Keep it safe: Use one set of tongs for the raw meat, one to serve the cooked meat. If your grill grate gets dirty and the meat sticks, you can ask for a clean grill. Use the kitchen shears to cut meat.
Healthy tip: Substitute the more healthful purple rice, which comes mixed with beans, instead of white rice.

My meal: My party of four opted for a medium-size combination platter, which at $59.95 was less expensive than the all-you-can-eat option. The combination came with a platter layered with five meats: thick-sliced pork belly, thin-sliced brisket, seasoned pork, beef and spareribs. All meats sampled tasted tender, and well seasoned.
What about that name? Are the owners from the Gangnam District in Seoul? Or maybe they’re Psy fans? None of the above. Owner Gallegos told me that a worker at nearby Boo Han market suggested the name and he and his wife liked the sound of it. I resisted the urge to dance Gangnam style in the dining room.

Cheong Guk Jang

Tacoma Cheong Guk Jang
Where: 8797 South Tacoma Way, Lakewood; 253-581-1150

Don’t let the jarring yellow exterior and flashing reader board fool you. Tacoma Cheong Guk Jang is not a convenience store. It’s a rather unexpected and delicious find in the heart of Lakewood’s Korean eating district, near Chung Ki Wa and Olympus Women’s Spa.

In Ho Song, whose sister owns Gangnam BBQ across the street, opened the restaurant last summer with his wife, Ying Ji Ju, the restaurant’s chef. Cheong Guk Jang is named after the assertive fermented soybean paste and the soup of the same name. (It’s on the menu for $7.99. Be warned, it’s flavor punched.)

Pictured here are six of eight banchan served with meals at Cheong Guk Jang, a new Korean soup restaurant in Lakewood.
Pictured here are six of eight banchan served with meals at Cheong Guk Jang, a new Korean soup restaurant in Lakewood.

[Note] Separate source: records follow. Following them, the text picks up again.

theorem keeps_emitAll {s0 : State} (s : State) (h : Keeps s0 s) : Keeps s0 (emitAll s) := by
  unfold emitAll
  try dsimp only
  repeat' first
    | with_reducible assumption
    | with_reducible apply keeps_freeSeq
    | with_reducible apply keeps_emitTo
    | (with_reducible refine Keeps.foldl _ ?_ ?_)
    | (with_reducible refine Keeps.foldl2 _ ?_ ?_)
    | intro _

theorem keeps_closeWork {s0 : State} (s : State) (h : Keeps s0 s) : Keeps s0 (closeWork s) := by
  unfold closeWork
  try dsimp only
  repeat' first
    | with_reducible assumption
    | with_reducible apply keeps_markStretched
    | with_reducible apply keeps_stretchNotices
    | with_reducible apply keeps_countStretch
    | (with_reducible refine Keeps.foldl _ ?_ ?_)
    | (with_reducible refine Keeps.foldl2 _ ?_ ?_)
    | intro _
    | simp only [keeps_upd]
    | split

theorem keeps_beginGuard {s0 : State} (s : State) (h : Keeps s0 s) : Keeps s0 (beginGuard s) := by
  unfold beginGuard
  try dsimp only
  repeat' first
    | with_reducible assumption
    | with_reducible apply keeps_runTo
    | with_reducible apply keeps_emitAll
    | with_reducible apply keeps_closeWork
    | simp only [keeps_upd]
    | split

theorem keeps_atCompletion {s0 : State} (s : State) (h : Keeps s0 s) : Keeps s0 (atCompletion s) := by
  unfold atCompletion
  try dsimp only
  repeat' first
    | with_reducible assumption
    | with_reducible apply keeps_beginGuard
    | simp only [keeps_upd]
    | split

theorem keeps_seamFaultReg {s0 : State} (a kind : Nat) (r : Record) (s : State) (h : Keeps s0 s) : Keeps s0 (seamFaultReg a kind r s) := by
  unfold seamFaultReg
  try dsimp only
  repeat' first
    | with_reducible assumption
    | with_reducible apply keeps_wr

theorem keeps_seamFault1 {s0 : State} (p kind : Nat) (r : Record) (s : State) (h : Keeps s0 s) : Keeps s0 (seamFault1 p kind r s) := by
  unfold seamFault1
  try dsimp only
  repeat' first
    | with_reducible assumption
    | with_reducible apply keeps_bump
    | with_reducible apply keeps_tally
    | with_reducible apply keeps_seamFaultReg

theorem keeps_seamFault2 {s0 : State} (n kind : Nat) (r : Record) (s : State) (h : Keeps s0 s) : Keeps s0 (seamFault2 n kind r s) := by
  unfold seamFault2
  try dsimp only
  repeat' first
    | with_reducible assumption
    | with_reducible apply keeps_bump
    | with_reducible apply keeps_tally
    | with_reducible apply keeps_seamFaultReg

theorem keeps_popPort_eq {s0 : State} {p : Nat} {port : Option Nat} {s t : State} {r : Record} (h : Keeps s0 s) (e : popPort p port s = some (r, t)) : Keeps s0 t := by
  unfold popPort at e
  dsimp only at e
  split at e <;> split at e <;> cases e
  · exact keeps_setStitcher _ _ _ _ h
  · exact keeps_setPanel _ _ _ h

theorem keeps_poisonLane {s0 : State} (r : Record) (s : State) (h : Keeps s0 s) : Keeps s0 (poisonLane r s) := by
  unfold poisonLane
  try dsimp only
  repeat' first
    | with_reducible assumption
    | with_reducible apply keeps_setNode
    | simp only [keeps_upd]
    | split

theorem keeps_acceptRecord {s0 : State} (p : Nat) (r : Record) (s : State) (h : Keeps s0 s) : Keeps s0 (acceptRecord p r s) := by
  unfold acceptRecord
  try dsimp only
  repeat' first
    | with_reducible assumption
    | with_reducible apply keeps_bump
    | with_reducible apply keeps_setPanel
    | with_reducible apply keeps_seamFault1
    | with_reducible apply keeps_poisonLane
    | simp only [keeps_upd]
    | split

theorem keeps_storeLost {s0 : State} (t : Step) (r : Record) (s : State) (h : Keeps s0 s) : Keeps s0 (storeLost t r s) := by
  unfold storeLost
  try dsimp only
  repeat' first
    | with_reducible assumption
    | with_reducible apply keeps_logError
    | with_reducible apply keeps_seamFault2
    | with_reducible apply keeps_poisonLane

theorem keeps_mergeRecord {s0 : State} (n : Nat) (t : Step) (r : Record) (storeBad : Bool) (s : State) (h : Keeps s0 s) : Keeps s0 (mergeRecord n t r storeBad s) := by
  unfold mergeRecord
  try dsimp only
  repeat' first
    | with_reducible assumption
    | with_reducible apply keeps_bump
    | with_reducible apply keeps_setNode
    | with_reducible apply keeps_rerunStep
    | with_reducible apply keeps_seamFault2
    | with_reducible apply keeps_storeLost
    | simp only [keeps_upd]
    | split

theorem keeps_reserveOp {s0 : State} (t : Step) (i : Nat) (o : OpRun) (s : State) (h : Keeps s0 s) : Keeps s0 (reserveOp t i o s) := by
  unfold reserveOp
  try dsimp only
  repeat' first
    | with_reducible assumption
    | with_reducible apply keeps_setNode
    | with_reducible apply keeps_setStep
    | (with_reducible refine Keeps.foldl _ ?_ ?_)
    | (with_reducible refine Keeps.foldl2 _ ?_ ?_)
    | intro _
    | simp only [keeps_upd]
    | split

theorem keeps_setReady {s0 : State} (step i : Nat) (s : State) (h : Keeps s0 s) : Keeps s0 (setReady step i s) := by
  unfold setReady
  try dsimp only
  repeat' first
    | with_reducible assumption
    | with_reducible apply keeps_setPanel
    | (with_reducible refine Keeps.foldl _ ?_ ?_)
    | (with_reducible refine Keeps.foldl2 _ ?_ ?_)
    | intro _
    | simp only [keeps_upd]

theorem keeps_releaseLevel {s0 : State} (t : Step) (k : Nat × Nat) (s : State) (h : Keeps s0 s) : Keeps s0 (releaseLevel t k s) := by
  unfold releaseLevel
  try dsimp only
  repeat' first
    | with_reducible assumption
    | with_reducible apply keeps_setStep
    | with_reducible apply keeps_setReady
    | (with_reducible refine Keeps.foldl _ ?_ ?_)
    | (with_reducible refine Keeps.foldl2 _ ?_ ?_)
    | intro _
    | simp only [keeps_upd]

theorem keeps_countFinisher {s0 : State} (t : Step) (rb slot : Nat) (o : LaneOut) (s : State) (h : Keeps s0 s) : Keeps s0 (countFinisher t rb slot o s) := by
  unfold countFinisher
  try dsimp only
  repeat' first
    | with_reducible assumption
    | with_reducible apply keeps_bump
    | (with_reducible refine Keeps.foldl _ ?_ ?_)
    | (with_reducible refine Keeps.foldl2 _ ?_ ?_)
    | intro _

theorem keeps_putLane {s0 : State} (n fmt dim rows lane : Nat) (x : SlotLane) (s : State) (h : Keeps s0 s) : Keeps s0 (putLane n fmt dim rows lane x s) := by
  unfold putLane
  try dsimp only
  repeat' first
    | with_reducible assumption
    | with_reducible apply keeps_setSlot

theorem keeps_mergeCensus {s0 : State} (t : Step) (k : Nat) (p : Partial) (s : State) (h : Keeps s0 s) : Keeps s0 (mergeCensus t k p s) := by
  unfold mergeCensus
  try dsimp only
  repeat' first
    | with_reducible assumption
    | with_reducible apply keeps_storeBytes
    | simp only [keeps_upd]
    | split

theorem keeps_stagePartial {s0 : State} (p model : Nat) (q : Partial) (s : State) (h : Keeps s0 s) : Keeps s0 (stagePartial p model q s) := by
  unfold stagePartial
  try dsimp only
  repeat' first
    | with_reducible assumption
    | with_reducible apply keeps_storeBytes
    | with_reducible apply keeps_setPanel
    | simp only [keeps_upd]
    | split

theorem keeps_stageAll {s0 : State} (model : Nat) (parts : Sparse Partial) (s : State) (h : Keeps s0 s) : Keeps s0 (stageAll model parts s) := by
  unfold stageAll
  try dsimp only
  repeat' first
    | with_reducible assumption
    | with_reducible apply keeps_stagePartial
    | (with_reducible refine Keeps.foldl _ ?_ ?_)
    | (with_reducible refine Keeps.foldl2 _ ?_ ?_)
    | intro _

theorem keeps_gatherPartials {s0 : State} (t : Step) (k : Nat) (s : State) (h : Keeps s0 s) : Keeps s0 (gatherPartials t k s) := by
  unfold gatherPartials
  try dsimp only
  repeat' first
    | with_reducible assumption
    | with_reducible apply keeps_setPanel
    | with_reducible apply keeps_mergeCensus
    | (with_reducible refine Keeps.foldl _ ?_ ?_)
    | (with_reducible refine Keeps.foldl2 _ ?_ ?_)
    | intro _

theorem keeps_writeList {s0 : State} (addr fmt n mask : Nat) (s : State) (h : Keeps s0 s) : Keeps s0 (writeList addr fmt n mask s) := by
  unfold writeList
  try dsimp only
  repeat' first
    | with_reducible assumption
    | with_reducible apply keeps_storeBytes
    | with_reducible apply keeps_setSlot

theorem keeps_writeLists {s0 : State} (t : Step) (o : OpRun) (groups : List (Nat × Nat)) (s : State) (h : Keeps s0 s) : Keeps s0 (writeLists t o groups s) := by
  unfold writeLists
  try dsimp only
  repeat' first
    | with_reducible assumption
    | with_reducible apply keeps_setSlot
    | with_reducible apply keeps_writeList
    | (with_reducible refine Keeps.foldl _ ?_ ?_)
    | (with_reducible refine Keeps.foldl2 _ ?_ ?_)
    | intro _
    | simp only [keeps_upd]
    | split

theorem keeps_hemPut {s0 : State} (n step attempt l pos side : Nat) (c : CacheRec) (s : State) (h : Keeps s0 s) : Keeps s0 (hemPut n step attempt l pos side c s) := by
  unfold hemPut
  try dsimp only
  repeat' first
    | with_reducible assumption
    | with_reducible apply keeps_bump
    | with_reducible apply keeps_setSeq

theorem keeps_writeCache {s0 : State} (t : Step) (o : OpRun) (dim rows : Nat) (q : StepSeq) (ys : List (F32 × Bool)) (s : State) (h : Keeps s0 s) : Keeps s0 (writeCache t o dim rows q ys s) := by
  unfold writeCache
  try dsimp only
  repeat' first
    | with_reducible assumption
    | with_reducible apply keeps_hemPut
    | (with_reducible refine Keeps.foldl _ ?_ ?_)
    | (with_reducible refine Keeps.foldl2 _ ?_ ?_)
    | intro _

theorem keeps_writeLane {s0 : State} (t : Step) (i : Nat) (o : OpRun) (loc slot lane dim rows : Nat) (ys : List (F32 × Bool)) (part : Sparse Partial) (s : State) (h : Keeps s0 s) : Keeps s0 (writeLane t i o loc slot lane dim rows ys part s).2 := by
  unfold writeLane
  try dsimp only
  repeat' first
    | with_reducible assumption
    | with_reducible apply keeps_countFinisher
    | with_reducible apply keeps_putLane
    | with_reducible apply keeps_writeCache
    | simp only [keeps_upd]
    | split


theorem keeps_writeLane_eq {s0 : State} {t : Step} {i : Nat} {o : OpRun} {loc : Nat} {slot : Nat} {lane : Nat} {dim : Nat} {rows : Nat} {ys : List (F32 × Bool)} {part : Sparse Partial} {s : State} {res : Sparse Partial} {out_ : State} (h : Keeps s0 s) (ev : writeLane t i o loc slot lane dim rows ys part s = (res, out_)) : Keeps s0 out_ := by
  have k := keeps_writeLane t i o loc slot lane dim rows ys part s h
  rwa [ev] at k

theorem keeps_finishOp {s0 : State} (t : Step) (i : Nat) (o : OpRun) (combined : Bool) (s : State) (h : Keeps s0 s) : Keeps s0 (finishOp t i o combined s) := by
  unfold finishOp
  try dsimp only
  repeat' first
    | with_reducible assumption
    | with_reducible apply keeps_stageAll
    | with_reducible apply keeps_gatherPartials
    | with_reducible apply keeps_writeLists
    | with_reducible apply keeps_writeLane
    | with_reducible refine keeps_writeLane_eq ?_ (by assumption)
    | (with_reducible refine Keeps.foldl _ ?_ ?_)
    | (with_reducible refine Keeps.foldl2 _ ?_ ?_)
    | intro _
    | simp only [keeps_upd]
    | split

theorem keeps_combineOp {s0 : State} (t : Step) (i : Nat) (o : OpRun) (s : State) (h : Keeps s0 s) : Keeps s0 (combineOp t i o s) := by
  unfold combineOp
  try dsimp only
  repeat' first
    | with_reducible assumption
    | with_reducible apply keeps_setPanel
    | (with_reducible refine Keeps.foldl _ ?_ ?_)
    | (with_reducible refine Keeps.foldl2 _ ?_ ?_)
    | intro _

theorem keeps_freeWords {s0 : State} (t : Step) (i : Nat) (slots : List Nat) (keep : Nat → Nat) (s : State) (h : Keeps s0 s) : Keeps s0 (freeWords t i slots keep s) := by
  unfold freeWords
  try dsimp only
  repeat' first
    | with_reducible assumption
    | with_reducible apply keeps_setNode
    | (with_reducible refine Keeps.foldl _ ?_ ?_)
    | (with_reducible refine Keeps.foldl2 _ ?_ ?_)
    | intro _

theorem keeps_dynamicPass {s0 : State} (t : Step) (o : OpRun) (s : State) (h : Keeps s0 s) : Keeps s0 (dynamicPass t o s) := by
  unfold dynamicPass
  try dsimp only
  repeat' first
    | with_reducible assumption
    | with_reducible apply keeps_setSlot
    | with_reducible apply keeps_countFinisher
    | with_reducible apply keeps_stageAll
    | with_reducible apply keeps_gatherPartials
    | (with_reducible refine Keeps.foldl _ ?_ ?_)
    | (with_reducible refine Keeps.foldl2 _ ?_ ?_)
    | intro _
    | simp only [keeps_upd]
    | split

theorem keeps_markFail {s0 : State} (i fails : Nat) (s : State) (h : Keeps s0 s) : Keeps s0 (markFail i fails s) := by
  unfold markFail
  try dsimp only
  repeat' first
    | with_reducible assumption
    | with_reducible apply keeps_putBytes

theorem keeps_censusNotices {s0 : State} (t : Step) (failing : List (Nat × PointState)) (s : State) (h : Keeps s0 s) : Keeps s0 (censusNotices t failing s) := by
  unfold censusNotices
  try dsimp only
  repeat' first
    | with_reducible assumption
    | with_reducible apply keeps_notify
    | (with_reducible refine Keeps.foldl _ ?_ ?_)
    | (with_reducible refine Keeps.foldl2 _ ?_ ?_)
    | intro _

theorem keeps_passStep {s0 : State} (t : Step) (s : State) (h : Keeps s0 s) : Keeps s0 (passStep t s) := by
  unfold passStep
  try dsimp only
  repeat' first
    | with_reducible assumption
    | with_reducible apply keeps_setStep
    | with_reducible apply keeps_keepCarry
    | simp only [keeps_upd]
    | split

theorem keeps_poisonedPath {s0 : State} (t : Step) (s : State) (h : Keeps s0 s) : Keeps s0 (poisonedPath t s) := by
  unfold poisonedPath
  try dsimp only
  repeat' first
    | with_reducible assumption
    | with_reducible apply keeps_setStep
    | with_reducible apply keeps_endSeq
    | with_reducible apply keeps_rejectDrafts
    | with_reducible apply keeps_dropEpoch
    | with_reducible apply keeps_endStep
    | with_reducible apply keeps_backToReady
    | with_reducible apply keeps_rerunStep
    | with_reducible apply keeps_quarantine
    | (with_reducible refine Keeps.foldl _ ?_ ?_)
    | (with_reducible refine Keeps.foldl2 _ ?_ ?_)
    | intro _
    | simp only [keeps_upd]
    | split

theorem keeps_recordPoisonedRows {s0 : State} (t : Step) (s : State) (h : Keeps s0 s) : Keeps s0 (recordPoisonedRows t s) := by
  unfold recordPoisonedRows
  try dsimp only
  repeat' first
    | with_reducible assumption
    | with_reducible apply keeps_samplerError
    | (with_reducible refine Keeps.foldl _ ?_ ?_)
    | (with_reducible refine Keeps.foldl2 _ ?_ ?_)
    | intro _
    | simp only [keeps_upd]
    | split

theorem keeps_stepEnd {s0 : State} (t : Step) (s : State) (h : Keeps s0 s) : Keeps s0 (stepEnd t s) := by
  unfold stepEnd
  try dsimp only
  repeat' first
    | with_reducible assumption
    | with_reducible apply keeps_bump
    | with_reducible apply keeps_setStep
    | with_reducible apply keeps_fitAttempt
    | with_reducible apply keeps_newAttempt
    | with_reducible apply keeps_markFail
    | with_reducible apply keeps_censusNotices
    | with_reducible apply keeps_passStep
    | with_reducible apply keeps_poisonedPath
    | with_reducible apply keeps_recordPoisonedRows
    | (with_reducible refine Keeps.foldl _ ?_ ?_)
    | (with_reducible refine Keeps.foldl2 _ ?_ ?_)
    | intro _
    | simp only [keeps_upd]
    | split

The scene: The space formerly held another soup restaurant. The new restaurant still carries the same bones, but the dining room has been lightened and brightened with paint and stylish decor. You’ll find lots of wood wrapping the dining room, accent lighting and wooden chairs with backs wrapped in fabric.

Spicy beef stew.
Spicy beef stew.

The menu: Soup, soup and more soup. Three solid pages of choices – all around $7-$9 – with a few pages of more costly grilled and rice-based dishes. Dumpling soup ($8.99) was Korean comfort eating at its finest with wispy dumplings floating in a mild broth. Assertive spicy shredded beef stew ($7.99) nearly induced a coughing fit with every pepper-fueled bite. The homemade noodle and rounded potato soup ($7.99) came with chewy pull from slippery noodles paired with dark rounds of grated potato that tasted something like Korean gnocchi. Soups came with rice (including the option for the purple/brown rice) and eight dishes of banchan. Spike your soup with flavor from a condiment tray on every table.

If you don’t get soup: Order the kalbi, grilled beef short ribs, for $19.99.